Fontanezier is a former municipality in the district of Jura-Nord Vaudois in the canton of Vaud in Switzerland.

The municipalities of Fontanezier, Romairon, Vaugondry and Villars-Burquin merged on 1 July 2011 into the new municipality of Tévenon.

==History==
Fontanezier is first mentioned in 1403 as Fontanisy.

==Geography==
Fontanezier has an area, As of 2009, of 3.74 km2. Of this area, 1.82 km2 or 48.7% is used for agricultural purposes, while 1.86 km2 or 49.7% is forested. Of the rest of the land, 0.09 km2 or 2.4% is settled (buildings or roads).

Of the built up area, housing and buildings made up 1.6% and transportation infrastructure made up 0.8%. Out of the forested land, 42.8% of the total land area is heavily forested and 7.0% is covered with orchards or small clusters of trees. Of the agricultural land, 13.6% is used for growing crops and 17.9% is pastures and 16.6% is used for alpine pastures.

The municipality was part of the Grandson District until it was dissolved on 31 August 2006, and Fontanezier became part of the new district of Jura-Nord Vaudois.

The municipality is located in the foothills of the Jura Mountains. It consists of the village of Fontanezier at an elevation of 825 m and the hamlet of Le Crozat (at 1364 m).

==Coat of arms==
The blazon of the municipal coat of arms is Paly of six Argent and Azure, on a bend Gules three Buckles Or.

==Demographics==
Fontanezier has a population (As of 2009) of 58. As of 2008, 1.6% of the population are resident foreign nationals. Over the last 10 years (1999–2009 ) the population has changed at a rate of -17.1%. It has changed at a rate of -10% due to migration and at a rate of -7.1% due to births and deaths.

Most of the population (As of 2000) speaks French (62 or 88.6%), with German being second most common (7 or 10.0%) and Portuguese being third (1 or 1.4%).

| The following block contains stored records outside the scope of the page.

-- ==== Sys2Proof/Tests/Fragments.lean ====
section
/-!
SUPPORT. For each hypothesis list of the message statements, a concrete state and operands that meet all of it together:
one conjunct for each clause of a statement.
-/
namespace Sys2Proof.Tests.Fragments
open Sys2Proof Sys2Proof.Machine Sys2Proof.Tests
set_option maxRecDepth 20000
set_option Elab.async false

def mem0 : List (Nat × Byte) := [(66, 3), (80, 128)]
def memG : List (Nat × Byte) := [(64, 1), (66, 3), (80, 128)]
def c0 : MsgClass := {job := 1, sent := 4}
def x1 := {opY with a := 5}
def x2 := (Instr.xput {opY with a := 5})
def x3 := (dscS memG {})
def x4 := (dscS [(64,1),(66,3),(70,0x40)] c0)
def x5 := (dscS memG {c0 with paths := [(0,0)]})
def x6 := (dscS mem0 {})
def rt : State := {dscS mem0 c0 with planes := [(0, {plG with regs := {plG.regs with s := [(4, 0x500020D82)]}})]}
def x7 := {opY with a := 7}
def x8 := {opY with kreg := 0x40}
def x9 := {opY with kreg := 0x50}
def x10 := {opY with kreg := 0x60}
def frgC5 : Frag := frgC 5
def frgH : Frag := let f : Frag := {frgD 1 with ports := [.die 0 1, .die 1 2]}; {f with check := f.crc}
def outF : Frag := let f : Frag := {die := 0, mid := 0, msgid := 5, srcEp := 7, dstEp := 0, dstDie := 0, cls := 0, ftype := 0, len := 4, job := 9}; {f with check := f.crc}
def outX : Inbound := {port := 16, bytes := outF.header ++ leBytes 4 outF.check.toNat ++ leBytes 4 0 ++ leBytes 256 0, desc := 0, reply := false, pred := none}
def msgD : Msg := {msg with decoded := true}
def msgG : Msg := {msg with decoded := true, kind := 1}
def msgR : Msg := {msg with decoded := true, kind := 3}
def msgO : Msg := {msgD with srcEp := 7, die := 2}
def msgO3 : Msg := {msgO with kind := 3}
def msgA : Msg := {msg with kind := 4, cls := 7, access := 9}
def opA4 : MemOp := {op .load with home := 65, got := some 0xAB}
def msgAS : State := {msgS msgA [frgC 2] with planes := [(0, {plG with memq := [opA4]})]}
def msgE : Msg := {msg with dstEp := 5, todo := []}
def ansE : Answer := {ep := 5, die := 1, dstDie := 0, msgid := 12, cls := 0, job := 1, list := [], lost := [], counted := false, reject := true}
def msgX : Msg := {msgD with srcEp := 7, die := 2, carried := true}
def msgY : Msg := {msgD with mid := 10, die := 8, cls := 7, kind := 5, access := 9, lv := false, ract := 0}
def msgXS : State := {msgS msgX [] with msgs := [msgX, msgY]}
def rx (n : Nat) : State := {msgS msg [] with dies := [(1, {slots := [rxs n]})]}
def mL : Msg := {msg with todo := []}
def mR : Msg := {msg with todo := [], resent := true}
def mA : Msg := {msg with todo := [], resent := true, aborting := true}
def de : DstEntry := {ep := 0, die := 1}
def se : SrcEntry := {port := 0, srcDie := 1, high := 3}
def exS : State := {State.reset with clk := 8000000, dies := [(0, {dsts := [de], srcs := [se]})]}
def frgX : Frag := {frgD 1 with ports := [.ext 3]}
def brA : Bridge := {brg with claimed := [0]}
def brAS : State := {brgS brA with msgs := [msgB]}
def brL : Bridge := {brg with lost := some (2, 9)}
def brLS : State := {brgS brL with takes := [(7, take7)]}
def brB : Bridge := {brg with broken := some 2, claimed := [0, 1, 2]}
def rgD2 : Ring := {rgD with tail := 3, slots := [(0, {}), (1, {}), (2, {})]}
def brBS : State := {brgS brB with rings := [(16, rg), (24, rgD2)]}
def x11 := (dscS [(66, 3), (70, 0x40), (80, 128)] c0)
def x12 := (dscS mem0 {c0 with paths := [(0,0)]})
def x13 := {opY with kreg := 0x10}
def x14 := {opY with kreg := 0x20}
def x15 := {opY with kreg := 0x30}
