-- ==== Sys2Proof/Tests/Streams.lean ====
section
/-!
SUPPORT. For each hypothesis list of the streamer statements, a concrete state and operands that meet all of it together:
one conjunct for each clause of a statement.
-/
namespace Sys2Proof.Tests.Streams
open Sys2Proof Sys2Proof.Machine Sys2Proof.Tests
set_option maxRecDepth 20000
set_option Elab.async false

def s0 : State := strS strX [] rg
def x1 := {opZ with a := 5}
def x2 := {opZ with kreg := 3}
def x3 := (Instr.sreq {opZ with kreg := 3})
def sI : State := strS {strX with state := .idle} [] rg
def s8 : State := strS {strX with ops := List.replicate 8 (sop 1)} [] rg
def ssS : State := strS {strX with state := .walk, walk := {strW with sectors := [(64, [1, 2, 3])]}, ops := [sop 1]} [] rg
def x5 := {opZ with kreg := 5}
def x6 := {opZ with kreg := 4, a := 3}
def layR : Vec := BitVec.ofNat 1024 (1 + 2 ^ 8 + 2 ^ 32 + 64 * 2 ^ 64 + 2 ^ 128 + 2 ^ 160 + 2 ^ 192 + 2 ^ 224)
def sL : State := {s0 with planes := [(0, {plR with regs := {plG.regs with v := [(3, layR)]}})]}
def ld (ws : List Word) : State := strS {strX with state := .load, ops := [sop 0]} (strMem ws) rg
def x7 := ((checkProg 0 strWords).1)
def rq (p : BitVec 512) : StrOp := {sop 1 with packet := p}
def rqS (p : BitVec 512) (x : Stream) : State := strS {x with walk := {}, ops := [rq p]} [] rg
def pk : BitVec 512 := BitVec.ofNat 512 (1 + 2 * 2 ^ 16 + 64 * 2 ^ 64 + 5 * 2 ^ 128 + 6 * 2 ^ 160)
def x9 := (rqS pk {strX with prog := {strP with ring := none}})
def wk : Stream := {strX with state := .walk, ops := [sop 1]}
def wkW : State := strS {wk with prog := {strP with src := true}} [] rg
def wkV : State := {wkW with sideband := [(16, mkSide 0 5 16 2)]}
def flO : StrOp := {sop 3 with num := 5, flush := true}
def wkL : State := strS {wk with ops := [sop 1, flO]} [] rg
def wkO : State := strS {wk with owed := some (2, 2, 7)} [] rg
def wkE : State := strS {wk with walk := {strW with finished := true}} [] rg
def wkF : State := strS {wk with state := .fault, back := .walk, stalled := true} [] rg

Of the population in the municipality 28 or about 40.0% were born in Fontanezier and lived there in 2000. There were 17 or 24.3% who were born in the same canton, while 19 or 27.1% were born somewhere else in Switzerland, and 6 or 8.6% were born outside of Switzerland.

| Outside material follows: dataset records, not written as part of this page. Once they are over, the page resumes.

theorem toInt_signImm (i : BitVec 32) : (signImm i).toInt = i.toInt := BitVec.toInt_signExtend_of_le (by omega)

theorem zeroImm_eq (i : BitVec 32) : zeroImm i = BitVec.ofNat 64 i.toNat := by
  apply BitVec.eq_of_toNat_eq
  simp [zeroImm]

theorem toInt_shiftLeft_modEq (x : Word) (k : Nat) (w : BitVec 2) :
    (x <<< k).toInt ≡ x.toInt * 2 ^ k [ZMOD 2 ^ widthN w] := by
  have : x <<< k = BitVec.ofInt 64 (x.toInt * (2 ^ k : Nat)) := by
    rw [BitVec.ofInt_mul, BitVec.ofInt_toInt, BitVec.ofInt_natCast]
    exact BitVec.eq_of_toNat_eq (by simp [Nat.shiftLeft_eq])
  rw [this, BitVec.toInt_ofInt]
  exact_mod_cast bmod_modEq ..

theorem imm_append_setWidth (i : BitVec 32) (x : Word) :
    i ++ (x.setWidth 32 : BitVec 32) = BitVec.ofNat 64 (i.toNat * 2 ^ 32 + x.toNat % 2 ^ 32) := by
  apply BitVec.eq_of_toNat_eq
  have hx : x.toNat % 2 ^ 32 < 2 ^ 32 := Nat.mod_lt _ (by norm_num)
  have hi := i.isLt
  rw [BitVec.toNat_append, BitVec.toNat_setWidth, ← Nat.shiftLeft_add_eq_or_of_lt hx, Nat.shiftLeft_eq,
    BitVec.toNat_ofNat]
  omega

/-- Settles O9: additions agree modulo 2^N, bitwise forms bit by bit below N. -/
theorem logicImmediatesAndMoves : Obligations.LogicImmediatesAndMoves := by
  refine ⟨⟨fun o s => ?registers, fun o s => ?immediates⟩, fun o s => ?moves, fun o s => ?lui⟩
  case registers =>
    refine ⟨writesS_regForm_bits (f := (· &&& ·)) (exec_andS o s) ?_,
      writesS_regForm_bits (f := (· &&& ~~~·)) (exec_andn o s) ?_,
      writesS_regForm_bits (f := (· ||| ·)) (exec_orS o s) ?_,
      writesS_regForm_bits (f := (· ^^^ ·)) (exec_xorS o s) ?_⟩ <;>
    · intro x y x' y' j hx hy
      simp [hx, hy]
  case immediates =>
    simp only [← zeroImm_eq]
    refine ⟨writesS_immForm (exec_addi o s) ?_, writesS_immForm_bits (f := (· &&& ·)) (exec_andi o s) ?_,
      writesS_immForm_bits (f := (· ||| ·)) (exec_ori o s) ?_, writesS_immForm_bits (f := (· ^^^ ·)) (exec_xori o s) ?_⟩
    · rw [BitVec.toInt_add, toInt_signImm]
      exact (bmod_modEq ..).trans ((toInt_scalarIn ..).add_right _)
    all_goals
      intro x x' y j hx
      simp [hx]
  case moves =>
    have ha := toInt_scalarIn (s.rS o.a.toNat) o.w
    have hb := toInt_scalarIn (s.rS o.b.toNat) o.w
    refine ⟨writesS_regForm (exec_mov o s) ha, fun sh => writesS_regForm (exec_addsh o s sh) ?_, ?sel⟩
    · rw [BitVec.toInt_add]
      exact (bmod_modEq ..).trans (ha.add ((toInt_shiftLeft_modEq ..).trans (hb.mul_right _)))
    case sel =>
      refine ⟨_, exec_sel o s, ?_⟩
      have hv : scalarOut (scalarIn (s.rS (if s.guard o.g o.gn then o.a else o.b).toNat) o.w) o.w = written o.w
          (if s.rP o.g.toNat ^^^ o.gn = 1 then readI o.w (s.rS o.a.toNat) else readI o.w (s.rS o.b.toNat)) := by
        simp only [scalarOut_scalarIn, State.guard, beq_iff_eq]
        split <;> rfl
      rw [← hv]
      exact wS_adv_effect ..
  case lui =>
    rw [← imm_append_setWidth]
    exact writesS_stageS (exec_lui o s)

end Sys2Proof.Machine
end

section
/-!
PROOFS. Shifts, rotates, bit counts and bit fields (R88, R89, R91).
-/
namespace Sys2Proof.Machine

/-! ## Shifts and rotates (R88) -/

section Shifts
variable {i : Instr} {s : State} {v : Int}

theorem writesS_shiftForm {o : OpA} {f : Nat → Nat → Nat → Nat} (h : exec i s = shiftForm o s f)
    (hv : f (widthN o.w) (readU o.w (s.rS o.a.toNat)) ((s.rS o.b.toNat).toNat % widthN o.w) ≡ v [ZMOD 2 ^ widthN o.w]) :
    writesS i s o.g o.gn o.d (written o.w v) := by
  rw [← written_congr hv, ← scalarOut_w64, ← unsignedIn_eq, ← scalarWidth_eq]
  exact writesS_stageS h

theorem writesS_shiftImmForm {o : OpI} {f : Nat → Nat → Nat → Nat} (h : exec i s = shiftImmForm o s f)
    (hv : f (widthN o.w) (readU o.w (s.rS o.a.toNat)) o.imm.toNat ≡ v [ZMOD 2 ^ widthN o.w]) :
    writesS i s o.g o.gn o.d (written o.w v) := by
  rw [← written_congr hv, ← scalarOut_w64, ← unsignedIn_eq, ← scalarWidth_eq]
  exact writesS_stageS h
end Shifts

theorem readU_lt (w : BitVec 2) (x : Word) : readU w x < 2 ^ widthN w := by
  rw [← unsignedIn_eq, unsignedIn, scalarWidth_eq]
  exact Nat.mod_lt _ (by positivity)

In 2008 there were live births to Swiss citizens and 1 death of a Swiss citizen. Ignoring immigration and emigration, the population of Swiss citizens decreased by 1 while the foreign population remained the same. The total Swiss population remained the same in 2008 and the non-Swiss population remained the same. This represents a population growth rate of 0.0%.

The age distribution, As of 2009, in Fontanezier is; 2 children or 3.4% of the population are between 0 and 9 years old and 8 teenagers or 13.8% are between 10 and 19. Of the adult population, 7 people or 12.1% of the population are between 20 and 29 years old. 6 people or 10.3% are between 30 and 39, 7 people or 12.1% are between 40 and 49, and 7 people or 12.1% are between 50 and 59. The senior population distribution is 10 people or 17.2% of the population are between 60 and 69 years old, 6 people or 10.3% are between 70 and 79, there are 3 people or 5.2% who are between 80 and 89, and there are 2 people or 3.4% who are 90 and older.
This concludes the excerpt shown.